If the group runs too many candidates in each municipality, they'll dilute their support and nobody will get elected. The public is never in the mood to hear bad news, and there's no news that's more unpalatable than peak oil (unless, of course, we're discussing a pandemic like SARS).

In Vancouver, this candidate could be someone from the Greens, like Stephen Kronstein, or architect  Rick Balfour. Each  has wrapped his mind around the issue.

In Richmond, it could be farmland advocate  Michael Wolfe or transportation expert  Stephen Rees. Both are intelligent and both ran for the Greens in the recent  provincial election.

An obvious candidate in North Vancouver is filmmaker Jon Cooksey, but he's not the only one.

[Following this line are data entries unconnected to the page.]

-- ==== Sys2Proof/Laws/KeepsKyeri.lean ====
section
/-! SUPPORT. What the operations of Kyeri.lean keep. -/

namespace Sys2Proof.Machine

set_option linter.unusedTactic false
set_option linter.unreachableTactic false
set_option linter.unusedVariables false

theorem keeps_sendBack {Kp : List Part} {K0 s : State} {d : Datagram} {f : Bytes} (hKp : [.sent] ⊆ Kp) (hK : Keeps Kp K0 s) :
    Keeps Kp K0 (sendBack d f s) := by
  unfold sendBack
  with_reducible repeat' first
    | assumption
    | refine keeps_send (subP hKp (by decide)) ?_

theorem keeps_answerOut {Kp : List Part} {K0 s : State} {d : Datagram} {ty : Nat} {seq : Nat} {status : Nat} {body : Bytes} (hKp : [.sent] ⊆ Kp) (hK : Keeps Kp K0 s) :
    Keeps Kp K0 (answerOut d ty seq status body s) := by
  unfold answerOut
  with_reducible repeat' first
    | assumption
    | refine keeps_sendBack (subP hKp (by decide)) ?_

theorem keeps_answerIn {Kp : List Part} {K0 s : State} {slot : Fin 8} {x : Session} {d : Datagram} {ty : Nat} {seq : Nat} {status : Nat} {body : Bytes} (hKp : [.sent, .dict] ⊆ Kp) (hK : Keeps Kp K0 s) :
    Keeps Kp K0 (answerIn slot x d ty seq status body s) := by
  unfold answerIn
  with_reducible repeat' first
    | assumption
    | refine keeps_respond (subP hKp (by decide)) ?_
    | refine keeps_sendBack (subP hKp (by decide)) ?_
    | refine Keeps.ite ?_ ?_

theorem keeps_inSession {Kp : List Part} {K0 s : State} {d : Datagram} {f : KFrame} {k : Fin 8 → Session → State → State}
    (hKp : [.sent, .dict] ⊆ Kp) (hK : Keeps Kp K0 s) (hk : ∀ i x q, Keeps Kp K0 q → Keeps Kp K0 (k i x q)) :
    Keeps Kp K0 (inSession d f k s) := by
  unfold inSession
  split
  · exact hK
  · rename_i slot x hx
    have hs : s.dict.sessions[slot] = some x := by
      obtain ⟨i, _, hi⟩ := List.exists_of_findSome?_eq_some hx
      split at hi
      · rename_i y hy
        split at hi
        · injection hi with hi
          injection hi with h1 h2
          rw [← h1, ← h2]
          exact hy
        · injection hi
      · injection hi
    split
    · exact hK
    · split
      · split
        · exact keeps_sendBack (subP hKp (by decide)) hK
        · exact hK
      · refine hk _ _ _ ?_
        with_reducible apply Keeps.upd hK
        case hd =>
          refine dict_set rfl (fun hd y hy => ?_)
          cases hy
          exact hd slot x hs
        all_goals with_reducible first
          | exact .inl rfl
          | exact .inr (memP hKp (by decide))
          | exact id

theorem keeps_receive {Kp : List Part} {K0 s : State} {ty : Nat} {d : Datagram} {out : KFrame → State → State}
    {k : KFrame → Fin 8 → Session → State → State} (hKp : [.sent, .dict] ⊆ Kp) (hK : Keeps Kp K0 s)
    (ho : ∀ f q, Keeps Kp K0 q → Keeps Kp K0 (out f q)) (hk : ∀ f i x q, Keeps Kp K0 q → Keeps Kp K0 (k f i x q)) :
    Keeps Kp K0 (receive ty d out k s) := by
  unfold receive
  split
  · exact hK
  · exact .ite (ho _ _ hK) (keeps_inSession (subP hKp (by decide)) hK (hk _))

theorem keeps_hello {Kp : List Part} {K0 s : State} {d : Datagram} (hKp : [.free, .sent, .dict] ⊆ Kp) (hK : Keeps Kp K0 s) :
    Keeps Kp K0 (hello d s) := by
  unfold hello
  refine keeps_receive (subP hKp (by decide)) hK (fun f q h => ?_) (fun _ _ _ _ h => h)
  dsimp only
  split
  · exact keeps_answerOut (subP hKp (by decide)) h
  · have k : Keeps Kp K0 (drawBytes 32 q).2 := keeps_drawBytes (subP hKp (by decide)) h
    generalize drawBytes 32 q = r at k
    obtain ⟨nd, s1⟩ := r
    refine keeps_answerOut (subP hKp (by decide)) ?_
    with_reducible apply Keeps.upd k
    case hd => exact dict_of rfl
    all_goals with_reducible first
      | exact .inl rfl
      | exact .inr (memP hKp (by decide))
      | exact id

theorem keeps_execHello {Kp : List Part} {K0 s : State} {d : Datagram} (hKp : [.free, .sent, .dict] ⊆ Kp) (hK : Keeps Kp K0 s) :
    KeepsO Kp K0 (execHello d s) := by
  unfold execHello
  with_reducible repeat' first
    | assumption
    | refine KeepsO.next ?_
    | refine keeps_hello (subP hKp (by decide)) ?_

theorem keeps_proofFailed {Kp : List Part} {K0 s : State} {d : Datagram} {seq : Nat} (hKp : [.free, .sent, .reg, .dict, .log, .life, .alert] ⊆ Kp) (hK : Keeps Kp K0 s) :
    Keeps Kp K0 (proofFailed d seq s) := by
  unfold proofFailed
  with_reducible repeat' first
    | assumption
    | refine keeps_draw (subP hKp (by decide)) ?_
    | refine keeps_drawBytes (subP hKp (by decide)) ?_
    | refine keeps_store (subP hKp (by decide)) ?_
    | refine keeps_answerOut (subP hKp (by decide)) ?_
    | refine keeps_logAppend (subP hKp (by decide)) ?_
    | exact .inl rfl
    | exact .inr (memP hKp (by decide))
    | exact id
    | exact dict_of rfl
    | refine Keeps.snd (by assumption) ?_
    | split
    | apply Keeps.upd

theorem keeps_proveNew {Kp : List Part} {K0 s : State} {d : Datagram} {f : KFrame} (hKp : [.free, .sent, .reg, .dict, .log, .life, .alert] ⊆ Kp) (hK : Keeps Kp K0 s) :
    Keeps Kp K0 (proveNew d f s) := by
  unfold proveNew
  split
  · exact keeps_proofFailed (subP hKp (by decide)) hK
  · split
    · exact keeps_proofFailed (subP hKp (by decide)) hK
    · rename_i h _ x hx
      have : x.stored = [] := by
        unfold openedBy at hx
        split at hx
        · injection hx
        · split at hx
          · injection hx
          · injection hx with hx
            rw [← hx]
      refine .ite (keeps_proofFailed (subP hKp (by decide)) hK) ?_
      split
      · exact keeps_answerOut (subP hKp (by decide)) hK
      · refine keeps_answerIn (subP hKp (by decide)) ?_
        with_reducible apply Keeps.upd hK
        case hd =>
          refine dict_set rfl (fun hd y hy => ?_)
          cases hy
          simp [this]
        all_goals with_reducible first
          | exact .inl rfl
          | exact .inr (memP hKp (by decide))
          | exact id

It's time for people to put their egos aside and run only one candidate with peak oil after their name  in each municipality in  2011. This will increase the  likelihood of victory and spur copycat campaigns across the country.

If several peak-oil politicians are elected, provincial parties will be more likely to embrace the issue in time for the 2013 election.

Forget about putting Green labels beside the person's name. That  will undermine the importance of preparing for peak oil. Running a slate of peak-oil candidates will force the mainstream media to pay attention to this issue, particularly if some of these people get elected.

Why bring this up now? I interviewed Jeff Rubin yesterday (June 5)  about his fine book Why Your World Is About to Get a Whole Lot Smaller: Oil and the End of Globalization (Random House Canada, $29.95). His comments, which you'll read more about in the coming days, reinforced to me how out of touch most B.C. politicians are  about the implications of peak oil.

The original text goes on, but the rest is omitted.